The Generator has an infernal boss.
The ruthless opacity of the discriminator
The work of Discriminator is to tell the generator that it was not successful enough in creating an authentic image against the original data, and to Do it again. The Discriminator says nothing to the Generator What made a mistake during the last generator attempt; it simply takes a private look at it, compares the generated image to the source images (again, privately), and gives the image a score.
The score is never quite well. The discriminator keeps saying ‘Do it again’ until the researchers turn it off (when they judge that the additional training will not improve performance further).
In this way, in the absence of any constructive criticism, and armed only with a score whose metric is a mystery, the Generator must guess at random which parts or aspects of the image caused a higher score than before. . It will lead him down many other unsatisfactory paths before he changes anything in a positive enough way to get a higher score.
The discriminator as a tutor and mentor
The innovation brought by the new research is essentially that the Discriminator now indicates to the Generator which parts of the image were not satisfactory, so the builder can focus on those areas on its next iteration and not throw away the top rated sections. The nature of the relationship has changed from combative to collaborative.
To address the knowledge disparity between discriminator and generator, researchers needed a mechanism that could formulate discriminator information into a visual aid for the generator’s next attempt.
They used GradCAM, a neural network interpretation tool that some of the researchers in the new paper had previously worked on, and which had previously enabled improved generation of GAN-based faces in a 2019 project.
The new “balance” training method is called EqGAN. For maximum reproducibility, researchers incorporated existing techniques and methods into default settings, including the use of the StyleGan2 architecture.
GradCAM produces heat maps (see images above) that reflect the discriminator’s criticisms on the last iteration, and make them available to the generator.
Once the model is formed, the mapping remains an artifact of this cooperative process, but can also be used to explore the final latent code in the interactive way demonstrated in the researchers’ project video (see below).

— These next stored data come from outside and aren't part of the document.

/-- The integer divider from MCLK to clk Hz, if the division leaves no remainder and it lies in 1 to 256 (R298). -/
def Dev.clkDiv (d : Dev) (rate clk : Nat) : Option Nat :=
  let (ok, num, den) := d.mclkOf rate
  let a := 524288000 * num
  let b := den * clk
  if ok && b != 0 && a % b == 0 && decide (1 ≤ a / b ∧ a / b ≤ 256) then some (a / b) else none

/-- The divider of an IEC rate (R306). -/
def iecDiv (rate : Nat) : Nat := match rate with
  | 2 => 3
  | 3 => 2
  | 4 => 2
  | _ => 1

/-- A channel's map fits the port q: slot, container, codec, rate (R301, R302, R306, R308, R322). -/
def acFits (q : SapPort) (c : AudCh) : Bool :=
  decide (c.slot < q.slots) && (c.src != 0 || c.cont != 2 || c.codec != 0) &&
    (!q.iec || (c.cont != 2 && c.codec == 0)) && (c.src == 0 || q.rate == 0) && (c.src != 2 || c.vch < 16)

/-- SLOTS fits FORMAT (Table 14.2). -/
def slotsOk (q : SapPort) : Bool :=
  match q.format with
  | 2 => q.slots == 4 || q.slots == 8 || q.slots == 16
  | 3 => decide (1 ≤ q.slots ∧ q.slots ≤ 16)
  | _ => q.slots == 2

/-- The divider of a valid configuration of port p (0 for a slave); none when it is invalid (R298, R306). -/
def Dev.sapDiv (d : Dev) (p : Nat) (q : SapPort) : Option Nat :=
  let fits := (d.acOn false p).all (fun k => acFits q (d.ac false k)) && (d.acOn true p).all fun k => acFits q (d.ac true k)
  if q.iec then
    if fits && decide (2 ≤ q.rate ∧ q.rate ≤ 5) && decide (q.wordBits ≤ 24) then
      match d.clkDiv q.rate (128 * q.hz) with
      | some n => if n = iecDiv q.rate then some n else none
      | none => none
    else none
  else if fits && slotsOk q && decide (q.rate ≤ 5) && decide (8 ≤ q.wordBits ∧ q.wordBits ≤ q.slotBits) then
    if q.master then d.clkDiv q.rate (q.frameBits * q.hz) else some 0
  else none

/-- Read SAPp_CTRL and SAPp_FMT, and show whether the configuration is valid (R298). -/
def sapCheck (p : Nat) (d : Dev) : Dev :=
  let d := d.sapPortMod p fun q => { q with ctrl := d.word (SAPp_CTRL.addr p), fmt := d.word (SAPp_FMT.addr p) }
  if (d.sapDiv p (d.port p)).isSome then d.wrB (SAPp_STATUS.CFG_BAD p) false
  else (d.wrB (SAPp_STATUS.CFG_BAD p) true).ev (SAPp_EVENT.CFG_BAD p)

/-- FS in BCLK period i from its active edge on, before inversion (Table 14.2). -/
def SapPort.fsHigh (q : SapPort) (i : Nat) : Bool :=
  match q.format with
  | 0 => decide (q.slotBits ≤ i)
  | 1 => decide (i < q.slotBits)
  | _ => decide (i < if bit q.fmt 19 then q.slotBits else 1)

/-- BCLK periods from the FS edge to the first data bit (Table 14.2). -/
def SapPort.fsLead (q : SapPort) : Nat :=
  match q.format with
  | 0 => 1
  | 1 => 0
  | _ => bits q.fmt 20 1

/-- FS of a frame, one bit for each BCLK period from slot 0's first data bit on, the first most significant; FS_INV inverts
it (R297). -/
def SapPort.fsLine (q : SapPort) : Nat :=
  (List.range q.frameBits).foldl (fun v j =>
    v * 2 + if (q.fsHigh ((j + q.fsLead) % q.frameBits) != bit q.fmt 18) then 1 else 0) 0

The project used a number of popular datasets, including the LSUN Cat and Churches datasets, as well as the FFHQ dataset. The video below also shows examples of facial and feline manipulation using EqGAN.
All images were resized to 256×256 prior to training EqGAN on the official StyleGAN2 implementation. The model was trained at a batch size of 64 on 8 GPUs until the discriminator was exposed to over 25 million frames.

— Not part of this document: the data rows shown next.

/-- Begin a descriptor whose payload is read whole. -/
def beginRead (r i : Nat) (d : Dev) : Dev :=
  let x := d.ring r
  let y := x.taken.getD i {}
  wantPayload r ((x.cons + i) % 65536) y.addr 0 y.len
    (d.setRing r { x with taken := x.taken.set i { y with begun := true, need := y.len } })

/-- Begin the frames of a TX ring whose descriptors have all been fetched. -/
def txScan : Nat → Nat → Dev → Dev
  | 0, _, d => d
  | fuel + 1, r, d =>
    let x := d.ring r
    match x.taken.findIdx? (fun y => !y.begun) with
    | none => d
    | some i =>
      match txRun (x.taken.drop i) with
      | .wait => d
      | .bad n st => txScan fuel r (finishRun r ((x.cons + i) % 65536) n st d)
      | .good n => txScan fuel r ((List.range n).foldl (fun d k => beginRead r (i + k) d) d)

/-- The first frame of a TX ring that is wholly read and has not entered packet memory: its index and descriptors. -/
def Ring.txReady (x : Ring) : Option (Nat × List Desc) :=
  match x.taken.findIdx? (fun y => y.begun && !y.done && !y.entered) with
  | none => none
  | some i =>
    let ys := x.taken.drop i
    let n := (ys.findIdx (·.eop)) + 1
    let run := ys.take n
    if run.all (fun y => y.begun && y.need == 0) then some (i, run) else none

/-- What becomes of the launch time of a frame (R138): the era-extended time, nothing to wait for, or a refusal. -/
inductive Launch where
  | at_ (t : Option Nat)
  | invalid
  | late
  deriving DecidableEq, Repr

/-- The launch time of a SOP descriptor, extended against its fetch (R36, R138). -/
def Dev.launchOf (d : Dev) (y : Desc) : Launch :=
  if !bit (y.dw 2) 20 then .at_ none
  else if !d.valid then .invalid
  else
    let t := extend32 y.t (y.dw 3)
    if t < (d.nowExt : Int) then .late else .at_ (some t.toNat)

/-- Channels that a decision names. -/
def maskList (m : Nat) : List Nat := [0, 1, 2, 3].filter fun n => bit m n

/-- The egress channel that a decision names for the write-back of a frame that has not been sent: the lowest (assumption
log 67). -/
def egressCh (q : Decision) : Nat := if q.kind = 0 then (maskList q.mask).headD 0 else 0

/-- A host frame goes to a ring of a function (R185). -/
def txToHost (x : Frm) (q : Decision) (d : Dev) : Dev :=
  match d.hostFate q with
  | .bad => dropWhole x (rxBad q true ((d.sat CLS_HOST_BAD.COUNT).ev CLS_EVENT.HOST_BAD))
  | .kennel => dropWhole x (d.sat HIF_KENNEL_DROP.FRAMES)
  | .d3 => dropWhole x (vfEvent q.fn 0 d)
  | .ring r => flowUpdate (rxQueue r x d)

By testing the results of the system on selected samples with Frechet Inception Distance (FID), the authors established a metric called the imbalance indicator (DI) – the degree to which the discriminator retains its knowledge advantage over the generator, in the goal of reducing this gap. .

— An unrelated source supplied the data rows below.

/-- A search pass ends: whether a presence was seen at its reset, and the sub-slots seen (R354). -/
def glSearchPass (present : Bool) (subs : List (Bool × Bool)) (d : Dev) : Dev :=
  match d.fld.gl with
  | none => d
  | some g =>
    if g.op ≠ 1 ∨ g.wait.isSome ∨ g.idle then d
    else if !present then glEnded g 2 [] d
    else
      let d := d.wrB FLD_GL_STATUS.PRESENT true
      let l := d.rd FLD_GL_STATUS.LAST_DISC
      let last : Int := if l = 127 then -1 else l
      match passRun last d.fld.prev (subs.take 96) 0 0 (-1) with
      | .abandoned =>
        let d := disturb (d.sat FLD_GL_CNT.ABANDON)
        if 3 ≤ g.aband + 1 then glEnded g 1 [] d else passNext { g with aband := g.aband + 1 } d
      | .found id disc =>
        if subs.length < 96 then d
        else
          let d := d.emit (.glPass (passLows id))
          let d := if idOk id then listId id d else (d.sat FLD_GL_CNT.CRC_FAIL).wrB FLD_GL_STATUS.DISTURBED true
          let d := (d.fldMod fun f => { f with prev := id }).wr FLD_GL_STATUS.LAST_DISC (if disc < 0 then 127 else disc.toNat)
          let full := d.rd FLD_GL_STATUS.COUNT = 64
          if disc < 0 then glEnded { g with aband := 0 } 1 [] d
          else if full then glEnded g 1 [] (d.wrB FLD_GL_STATUS.OVERFLOW true)
          else passNext { g with aband := 0 } d

/-- An attach pulse: the line, idle or in a search, was low for 12 to 28 gt without this device (R347, R353, R355). -/
def glAttach (d : Dev) : Dev :=
  let searching := d.fld.held.isSome || (match d.fld.gl with
    | some g => g.op == 1
    | none => false)
  let idle := match d.fld.gl with
    | some g => g.wait.isSome || g.idle
    | none => true
  if !idle ∧ !searching then d
  else
    let d := glHigh ((d.ev FLD_EVENT.GL_ATTACH).fldMod fun f => { f with autoIn := f.autoIn ++ [1024] })
    if searching then disturb (d.sat FLD_GL_CNT.ATTACH) else d

/-- The OX4 starts a search by itself (R353). -/
def autoSearch (d : Dev) : Dev :=
  if d.fld.autoIn.contains 0 then
    let d := d.fldMod fun f => { f with autoIn := f.autoIn.filter (· != 0) }
    if d.on FLD_GL_CFG.AUTO then glQueue .search d else d
  else d

/-- An automatic search falls due now: BOOT_DONE, or LIFELINE applied after Bivouac (R353). -/
def autoDue (d : Dev) : Dev := d.fldMod fun f => { f with autoIn := f.autoIn ++ [0] }

/-! ### The token (R292, R352, R353, R359, R361) -/

/-- The token is released: a WRITE whose CRC has not been sent is cut, a sag test aborts, pending cycles are lost. -/
def tokenGone (d : Dev) : Dev :=
  let d := sagAbortWith 4 d
  let d := (d.wr FLD_CELL_CFG.CYC_PEND 0).fldMod fun f => { f with glq := f.glq.filter (· != .life) }
  let d := match d.fld.gl with
    | some g =>
      let off := g.wait.isSome || g.idle
      if g.op = 3 ∧ (off ∨ d.nowExt < g.start + glCrcSent g.data.length) then
        let d := glFree (if off then d else glHigh (d.emit .glRelease))
        let d := if g.who = .soft then glSoftEnd 7 d else d
        glNext d
      else d
    | none => d
  sagDone d

/-- A take sets the alarms that the partner had set (R291, R367), and the records are read in the next frame (R353). -/
def alarmMerge (alarms : Nat) (d : Dev) : Dev :=
  let d := d.wr FLD_GPI_LATCH.LATCH (d.rd FLD_GPI_LATCH.LATCH ||| alarms % 65536)
  let eol := bit alarms 16
  let d := d.evIf (eol && !d.on FLD_CELL_STATUS.EOL) FLD_EVENT.CELL_EOL
  let d := if eol then d.wrB FLD_CELL_STATUS.EOL true else d
  d.fldMod fun f => { f with recIn := some (d.frameExt + 1) }

/-- A feed return counts a cycle (R359): the record's cell voltage and its minimum in mV. -/
def returnCycle (cellMv minMv : Nat) (d : Dev) : Dev :=
  if d.holds && decide (minMv + d.rd FLD_CELL_CFG.CYCLE_DROP_MV ≤ cellMv) then
    d.wr FLD_CELL_CFG.CYC_PEND (min (d.rd FLD_CELL_CFG.CYC_PEND + 1) 255) else d

/-- Pending cycles go into the next life record that can be written (R359). -/
def cycleWrite (d : Dev) : Dev :=
  let busy := d.fld.glq.contains .life || (match d.fld.gl with
    | some g => g.who == .life
    | none => false)
  if d.rd FLD_CELL_CFG.CYC_PEND ≠ 0 ∧ d.holds ∧ d.on FLD_CELL_STATUS.PRESENT ∧ d.fld.recs.length = 3 ∧ d.sagSt = 0 ∧ d.tier < 4 ∧ !busy then
    glQueue .life d else d

/-- A transaction that waits for the line begins once the line has been high for 1 ms (R350). -/
def glIdleEnd (d : Dev) : Dev :=
  match d.fld.gl with
  | some g => if g.idle && d.glReady then glRun g d else d
  | none => d

/-- The field block at a frame event: waits of the Guyline, automatic searches, the sag test. -/
def fieldFrame (d : Dev) : Dev :=
  let d := d.fldMod fun f => { f with
    gl := f.gl.map fun g => { g with wait := g.wait.map (· - 1) }
    autoIn := f.autoIn.map (· - 1) }
  let d := glIdleEnd d
  let d := match d.fld.recIn with
    | some f =>
      if f ≤ d.frameExt then
        let d := d.fldMod fun f => { f with recIn := none }
        if d.on FLD_CELL_STATUS.PRESENT then readRecords d else d
      else d
    | none => d
  cycleWrite (sagAutoStart (sagPending (sagFrame d)))

/-! ### Alarm inputs (R364 to R367) -/

/-- Settings of an input: LIMIT, quiet time in frames, debounce time in frames. -/
structure GpiCfg where
  limit : Nat
  quiet : Nat
  deb   : Nat

/-- One input at a frame event (R364): its new state, whether it changed, entered and left STORMING. -/
def gpiStep (c : GpiCfg) (now : Nat) (second raw : Bool) (g : Gpi) : Gpi × Bool × Bool × Bool :=
  let g := if raw != g.prev then { g with edges := g.edges + 1, last := now } else g
  let g := { g with prev := raw }
  let enter := !g.storm && decide (c.limit < g.edges)
  let g := if enter then { g with storm := true } else g
  let g := if second then { g with edges := 0 } else g
  let leave := g.storm && decide (g.last + c.quiet ≤ now)
  let g := if leave then { g with storm := false, stable := 0 } else g
  if g.storm then (g, false, enter, leave)
  else if raw == g.deb then ({ g with stable := 0 }, false, enter, leave)
  else if c.deb ≤ g.stable + 1 then
    ({ g with deb := raw, stable := 0, act := if raw then some now else none }, true, enter, leave)
  else ({ g with stable := g.stable + 1 }, false, enter, leave)

/-- Bits of the inputs that satisfy a condition. -/
def gpiBits (p : Gpi → Bool) (gs : List Gpi) : Nat :=
  ((List.range gs.length).zip gs).foldl (fun n x => n + if p x.2 then 2 ^ x.1 else 0) 0

/-- The settings of input i. -/
def Dev.gpiCfg (d : Dev) (i : Nat) : GpiCfg :=
  { limit := d.rd FLD_GPI_STORM_CFG.LIMIT, quiet := d.rd FLD_GPI_STORM_CFG.QUIET_S * 8000,
    deb := bits (d.rd (FLD_GPI_DEBk.DEB_MS (i / 4))) (8 * (i % 4)) 8 * 8 }

/-- The debounced levels. -/
def Dev.gpiDeb (d : Dev) : Nat := gpiBits (·.deb) d.fld.gpis

/-- The sample of every input at a frame event (R364, R365): the inputs whose change is reported, and the device. -/
def gpiSample (second : Bool) (pins : Nat) (d : Dev) : Nat × Dev :=
  let raw := (pins ^^^ d.rd FLD_GPI_CFG.INVERT) % 65536
  let now := d.frameExt
  let rs := ((List.range 16).zip d.fld.gpis).map fun (i, g) => (i, gpiStep (d.gpiCfg i) now second (bit raw i) g)
  let pick (p : Bool × Bool × Bool → Bool) : Nat := rs.foldl (fun n x => n + if p x.2.2 then 2 ^ x.1 else 0) 0
  let chg := pick fun x => x.1
  let ent := (rs.filter fun x => x.2.2.2.1).length
  let lea := rs.any fun x => x.2.2.2.2
  let gs := rs.map fun x => x.2.1
  let d := d.fldMod fun f => { f with gpis := gs, gpiIn := pins }
  let d := (d.wr FLD_GPI_LEVEL.RAW raw).wr FLD_GPI_LEVEL.DEB d.gpiDeb
  let d := d.wr FLD_GPI_CHG.STORM (gpiBits (·.storm) gs)
  let d := if ent = 0 then d else (d.sat FLD_GPI_STORM_CNT.COUNT ent).ev FLD_EVENT.GPI_STORM
  let d := d.evIf lea FLD_EVENT.GPI_STORM_END
  if chg = 0 then (0, d)
  else
    let d := (d.wr FLD_GPI_CHG.CHG (d.rd FLD_GPI_CHG.CHG ||| chg)).ev FLD_EVENT.GPI_CHG
    let rise := chg &&& d.gpiDeb &&& d.rd FLD_GPI_CFG.LATCH_EN
    let d := d.wr FLD_GPI_LATCH.LATCH (d.rd FLD_GPI_LATCH.LATCH ||| rise)
    (chg, llbEmit 5 (d.gpiDeb + chg * 65536) 0 d)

Of the three datasets formed, the new metric showed a useful drop after encoding spatial awareness in the generator, with better balance demonstrated by both FID and DI.
The researchers conclude:
“We hope that this work can inspire further work on revising the GAN balance and develop more innovative methods to improve the quality of image synthesis by maneuvering the balance of the GAN.” We will also conduct a more theoretical investigation of this issue in future work. ‘
And carry on:
“The qualitative results show that our method has succeeded [forces the Generator] focus on specific regions. Experiments on various datasets validate that our method alleviates the imbalance in GAN training and significantly improves the overall quality of image synthesis. The resulting model with spatial awareness also allows interactive manipulation of the output image. ‘
Take a look at the video below for more details on the project and other examples of dynamic and interactive exploration of latent space in a GAN.